Armed with the new information, Stigen filed a claim for benefits with the VA and a claim with the Army to upgrade his discharge. Both were rejected. In late 2007, Stigen met Patrick Burns, a former military lawyer who was volunteering at a local American Legion. Burns spoke with a contact at the Minneapolis law firm Fredrikson & Byron, who approached John Satorius, a senior corporate lawyer and Vietnam veteran, to see if he would be interested in helping.
Satorius’ pro bono work usually was limited to homeless youth, immigrant education and conservation. But Satorius had served on a nearby fire base in the same division as Stigen. He had heard about the attack on Jamie.
“When I realized how close in time and space we were,” Satorius said, “it hit me in the gut. It’s almost like 40 years later he was my buddy in the next foxhole. I had to step up and work on this.”
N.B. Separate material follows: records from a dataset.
-- ==== Sys2Proof/Tests/Slice0.lean ====
section
/-! SUPPORT. Tests, each on one step of a small state, and a witness for every statement that has hypotheses. The expected
values are those of spec/95_test_vectors.md (the vector's number stands in the comment) or are worked out by hand from
the rules; the bytes of the decoding tests are written out from R76 and R77. FL is 0xAA unless said. -/

namespace Sys2Proof.Tests

open Sys2Proof Sys2Proof.Machine

/-! ### Helpers -/

/-- The state the tests start from: reset, with FL 0xAA. -/
def start : State := State.resetWith 0xAA

/-- Set registers. -/
def withRegisters (s : State) (rs : List (RegIdx × Byte)) : State := rs.foldl (fun s r => s.setReg r.1 r.2) s

/-- Set bytes of memory from an address on. -/
def withBytes (s : State) (a : Nat) (bs : List Byte) : State := { s with mem := Memory.writeBytes s.mem a bs }

/-- The instruction bytes `bs` at `a`, with pc there and the registers `rs` set. -/
def place (a : Nat) (bs : List Byte) (rs : List (RegIdx × Byte)) : State :=
  (withRegisters (withBytes start a bs) rs).setPc (BitVec.ofNat 9 a)

/-- What `f` sees in the state after an outcome, if there is one. -/
def after {α : Type} (r : Result) (f : State → α) : Option α :=
  match r with
  | .next t => some (f t)
  | .fault _ => none
  | .refused _ => none

/-- What `f` sees in the state after one step. -/
def stepped {α : Type} (s : State) (f : State → α) : Option α := after (step s) f

/-- The fault record after one step, with the registers and pc. -/
def faulted (s : State) : Option (Option FaultRecord × PcWord × Vector Byte 8) :=
  stepped s fun t => (t.faultRecord, t.pc, t.regs)

/-- Registers 0 to 7 as at reset. -/
def resetRegs : Vector Byte 8 := #v[0, 0, 0, 0, 0, 0, 0, 0xF4]

/-! ### Well-formedness: each register position refuses 8 and 255, and LDI's immediate is never checked -/

theorem test_wellFormed_refuses_first_operand :
    [Instr.ldi 8 0, .ld 8 0, .st 8 0, .add 8 0, .sub 8 0, .mul 8 0, .div 8 0, .mod 8 0, .cmp 8 0, .and 8 0, .or 8 0,
      .xor 8 0, .shl 8 0, .shr 255 0].all (fun i => !i.wellFormed) = true := by decide

theorem test_wellFormed_refuses_second_operand :
    [Instr.ld 0 8, .st 0 8, .add 0 8, .sub 0 8, .mul 0 8, .div 0 8, .mod 0 8, .cmp 0 8, .and 0 8, .or 0 8, .xor 0 8,
      .shl 0 8, .shr 0 255].all (fun i => !i.wellFormed) = true := by decide

theorem test_wellFormed_refuses_only_operand :
    [Instr.prn 8, .pra 8, .not 8, .inc 8, .dec 8, .push 8, .pop 8, .call 8, .jmp 8, .jeq 8, .jne 8, .jgt 8, .jlt 8,
      .jle 8, .jge 8, .int 255].all (fun i => !i.wellFormed) = true := by decide

theorem test_wellFormed_accepts_seven :
    (rows 7 7).all Instr.wellFormed = true := by decide

theorem test_wellFormed_never_checks_the_immediate :
    (Instr.ldi 7 255).wellFormed = true := by decide

/-! ### Decoding: every row of R76, written out bit by bit -/

theorem test_decode_nop :
    decode [0b00000000, 0xFF] = .ok (.nop, [0xFF]) := by decide

theorem test_decode_hlt :
    decode [0b00000001, 0xFF] = .ok (.hlt, [0xFF]) := by decide

theorem test_decode_ldi :
    decode [0b10000010, 0b00000001, 0b00000010, 0xFF] = .ok (.ldi 1 2, [0xFF]) := by decide

theorem test_decode_ld :
    decode [0b10000011, 0b00000001, 0b00000010, 0xFF] = .ok (.ld 1 2, [0xFF]) := by decide

theorem test_decode_st :
    decode [0b10000100, 0b00000001, 0b00000010, 0xFF] = .ok (.st 1 2, [0xFF]) := by decide

theorem test_decode_prn :
    decode [0b01000111, 0b00000101, 0xFF] = .ok (.prn 5, [0xFF]) := by decide

theorem test_decode_pra :
    decode [0b01001000, 0b00000101, 0xFF] = .ok (.pra 5, [0xFF]) := by decide

theorem test_decode_add :
    decode [0b10100000, 0b00000001, 0b00000010, 0xFF] = .ok (.add 1 2, [0xFF]) := by decide

theorem test_decode_sub :
    decode [0b10100001, 0b00000001, 0b00000010, 0xFF] = .ok (.sub 1 2, [0xFF]) := by decide

theorem test_decode_mul :
    decode [0b10100010, 0b00000001, 0b00000010, 0xFF] = .ok (.mul 1 2, [0xFF]) := by decide

theorem test_decode_div :
    decode [0b10100011, 0b00000001, 0b00000010, 0xFF] = .ok (.div 1 2, [0xFF]) := by decide

theorem test_decode_mod :
    decode [0b10100100, 0b00000001, 0b00000010, 0xFF] = .ok (.mod 1 2, [0xFF]) := by decide

theorem test_decode_cmp :
    decode [0b10100111, 0b00000001, 0b00000010, 0xFF] = .ok (.cmp 1 2, [0xFF]) := by decide

theorem test_decode_and :
    decode [0b10101000, 0b00000001, 0b00000010, 0xFF] = .ok (.and 1 2, [0xFF]) := by decide

theorem test_decode_or :
    decode [0b10101010, 0b00000001, 0b00000010, 0xFF] = .ok (.or 1 2, [0xFF]) := by decide

theorem test_decode_xor :
    decode [0b10101011, 0b00000001, 0b00000010, 0xFF] = .ok (.xor 1 2, [0xFF]) := by decide

theorem test_decode_shl :
    decode [0b10101100, 0b00000001, 0b00000010, 0xFF] = .ok (.shl 1 2, [0xFF]) := by decide

theorem test_decode_shr :
    decode [0b10101101, 0b00000001, 0b00000010, 0xFF] = .ok (.shr 1 2, [0xFF]) := by decide

theorem test_decode_not :
    decode [0b01101001, 0b00000101, 0xFF] = .ok (.not 5, [0xFF]) := by decide

theorem test_decode_inc :
    decode [0b01100101, 0b00000101, 0xFF] = .ok (.inc 5, [0xFF]) := by decide

theorem test_decode_dec :
    decode [0b01100110, 0b00000101, 0xFF] = .ok (.dec 5, [0xFF]) := by decide

theorem test_decode_push :
    decode [0b01000101, 0b00000101, 0xFF] = .ok (.push 5, [0xFF]) := by decide

theorem test_decode_pop :
    decode [0b01000110, 0b00000101, 0xFF] = .ok (.pop 5, [0xFF]) := by decide

theorem test_decode_call :
    decode [0b01010000, 0b00000101, 0xFF] = .ok (.call 5, [0xFF]) := by decide

theorem test_decode_ret :
    decode [0b00010001, 0xFF] = .ok (.ret, [0xFF]) := by decide

theorem test_decode_jmp :
    decode [0b01010100, 0b00000101, 0xFF] = .ok (.jmp 5, [0xFF]) := by decide

theorem test_decode_jeq :
    decode [0b01010101, 0b00000101, 0xFF] = .ok (.jeq 5, [0xFF]) := by decide

theorem test_decode_jne :
    decode [0b01010110, 0b00000101, 0xFF] = .ok (.jne 5, [0xFF]) := by decide

theorem test_decode_jgt :
    decode [0b01010111, 0b00000101, 0xFF] = .ok (.jgt 5, [0xFF]) := by decide

theorem test_decode_jlt :
    decode [0b01011000, 0b00000101, 0xFF] = .ok (.jlt 5, [0xFF]) := by decide

theorem test_decode_jle :
    decode [0b01011001, 0b00000101, 0xFF] = .ok (.jle 5, [0xFF]) := by decide

theorem test_decode_jge :
    decode [0b01011010, 0b00000101, 0xFF] = .ok (.jge 5, [0xFF]) := by decide

theorem test_decode_int :
    decode [0b01010010, 0b00000101, 0xFF] = .ok (.int 5, [0xFF]) := by decide

theorem test_decode_iret :
    decode [0b00010011, 0xFF] = .ok (.iret, [0xFF]) := by decide

theorem test_decode_rejects :
    decode [] = .error .noOpcode ∧ decode [0x02] = .error (.unknownOpcode 0x02) ∧
    decode [0x82, 0x00] = .error (.malformed 0x82) ∧ decode [0xC0, 0x00, 0x00] = .error (.malformed 0xC0) ∧
    decode [0xC0, 0x00, 0x00, 0x00] = .error (.unknownOpcode 0xC0) := by decide

theorem test_decodeTableWord :
    decodeTableWord 24 0x0201A0 = some (.add 1 2) ∧ decodeTableWord 8 0xFF01 = some .hlt ∧ decodeTableWord 8 0x02 = none := by decide

/-! ### One step of each instruction -/

/-- C1. -/
theorem test_nop :
    step (place 0 [0x00] []) = .next { place 0 [0x00] [] with a0 := 0, ir := 0x00, pc := 1 } := rfl

/-- C3. -/
theorem test_nop_at_the_last_byte :
    stepped (place 0xFF [0x00] []) (fun t => (t.pc, t.runState)) = some (0x100, .running) := by decide

/-- C2. -/
theorem test_hlt :
    stepped (place 0 [0x01] []) (fun t => (t.pc, t.runState)) = some (1, .halted) := by decide

/-- D1. -/
theorem test_ldi :
    stepped (place 0 [0x82, 0x00, 0xFF] []) (fun t => (t.reg 0, t.pc)) = some (0xFF, 3) := by decide

/-- D2. -/
theorem test_ldi_to_sp :
    stepped (place 0 [0x82, 0x07, 0x80] []) (fun t => t.sp) = some 0x80 := by decide

/-- D5. -/
theorem test_ld :
    stepped (withBytes (place 0 [0x83, 0x01, 0x02] [(2, 0x80)]) 0x80 [0x5A]) (fun t => t.reg 1) = some 0x5A := by decide

/-- D6. -/
theorem test_ld_source_is_destination :
    stepped (withBytes (place 0 [0x83, 0x00, 0x00] [(0, 0x10)]) 0x10 [0x99]) (fun t => t.reg 0) = some 0x99 := by decide

/-- D9. -/
theorem test_st :
    stepped (place 0 [0x84, 0x00, 0x01] [(0, 0x80), (1, 0x77)]) (fun t => (t.memRead 0x80, t.memRead 0x77)) = some (0x77, 0) := by decide

/-- D12. -/
theorem test_st_into_the_code :
    stepped (place 0 [0x84, 0x00, 0x01] [(0, 0x03), (1, 0x01)]) (fun t => stepped t (fun u => (u.runState, u.pc)))
    = some (some (.halted, 4)) := by decide

/-- O3: `255` and a line feed. -/
theorem test_prn :
    stepped (place 0 [0x47, 0x00] [(0, 0xFF)]) (fun t => (t.console, t.consoleText)) = some ([⟨.prn, 0xFF⟩], [0x32, 0x35, 0x35, 0x0A]) := by decide

/-- O1. -/
theorem test_prn_zero :
    stepped (place 0 [0x47, 0x00] []) (fun t => t.consoleText) = some [0x30, 0x0A] := by decide

/-- O5. -/
theorem test_pra :
    stepped (place 0 [0x48, 0x00] [(0, 0x41)]) (fun t => (t.console, t.consoleText)) = some ([⟨.pra, 0x41⟩], [0x41]) := by decide

/-- V-A, ADD. -/
theorem test_add :
    stepped (place 0 [0b10100000, 0x00, 0x01] [(0, 0xC8), (1, 0x64)]) (fun t => (t.reg 0, t.fl, t.pc)) = some (0x2C, 0xAA, 3) := by decide

/-- V-A, ADD. -/
theorem test_add_corner :
    stepped (place 0 [0b10100000, 0x00, 0x01] [(0, 0xFF), (1, 0x01)]) (fun t => (t.reg 0, t.fl, t.pc)) = some (0x00, 0xAA, 3) := by decide

/-- V-A, SUB. -/
theorem test_sub :
    stepped (place 0 [0b10100001, 0x00, 0x01] [(0, 0x05), (1, 0x0A)]) (fun t => (t.reg 0, t.fl, t.pc)) = some (0xFB, 0xAA, 3) := by decide

/-- V-A, SUB. -/
theorem test_sub_corner :
    stepped (place 0 [0b10100001, 0x00, 0x01] [(0, 0x0A), (1, 0x05)]) (fun t => (t.reg 0, t.fl, t.pc)) = some (0x05, 0xAA, 3) := by decide

/-- V-A, MUL. -/
theorem test_mul :
    stepped (place 0 [0b10100010, 0x00, 0x01] [(0, 0x08), (1, 0x09)]) (fun t => (t.reg 0, t.fl, t.pc)) = some (0x48, 0xAA, 3) := by decide

/-- V-A, MUL. -/
theorem test_mul_corner :
    stepped (place 0 [0b10100010, 0x00, 0x01] [(0, 0xFF), (1, 0xFF)]) (fun t => (t.reg 0, t.fl, t.pc)) = some (0x01, 0xAA, 3) := by decide

/-- V-A, DIV. -/
theorem test_div :
    stepped (place 0 [0b10100011, 0x00, 0x01] [(0, 0x07), (1, 0x02)]) (fun t => (t.reg 0, t.fl, t.pc)) = some (0x03, 0xAA, 3) := by decide

/-- V-A, DIV. -/
theorem test_div_corner :
    stepped (place 0 [0b10100011, 0x00, 0x01] [(0, 0xFF), (1, 0x10)]) (fun t => (t.reg 0, t.fl, t.pc)) = some (0x0F, 0xAA, 3) := by decide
Satorius knew that the appeals team would need someone with more military law experience, particularly with PTSD claims. John Degnan, another Vietnam veteran at the Minneapolis firm Briggs & Morgan, was recruited. Patrick Mahlberg, an associate with Fredrikson & Byron, also agreed to assist.
Claims filed, claims denied
In 2012, frustrated with continual rejections and delays with the VA appeal, the team recruited Virgil Bradley, an Iraq war veteran, to lead another appeal to upgrade Stigen’s discharge, which would restore his honor and entitle him to VA benefits. That appeal was denied in 2013.
Seven years into it, the VA still refused to consider both the opinion of Stigen’s psychiatrist and evidence of his PTSD that Army medics had recorded in his medical record a few weeks after the battle.
The team sought help from a representative of the Minnesota Department of Veteran Affairs, who ultimately succeeded in navigating the final twists and turns of the process.
The VA now acknowledges that Stigen is entitled to mental health treatment and disability benefits due to PTSD. Still, the bad discharge hangs over him. The team is hoping Stigen’s case will be bolstered by a 2014 order by that directs military review boards to consider PTSD in veterans’ petitions for discharge upgrades.
Stigen remains reluctant to have his story singled out, but said the lesson is to refuse to give up, particularly for soldiers of his era who came home with the stigma of an unpopular war.
“There is help for the Vietnam veterans but they’ve got to pick the phone up,” he said. “I see them on the street. I feel sorry for these guys because I was in the same boat.”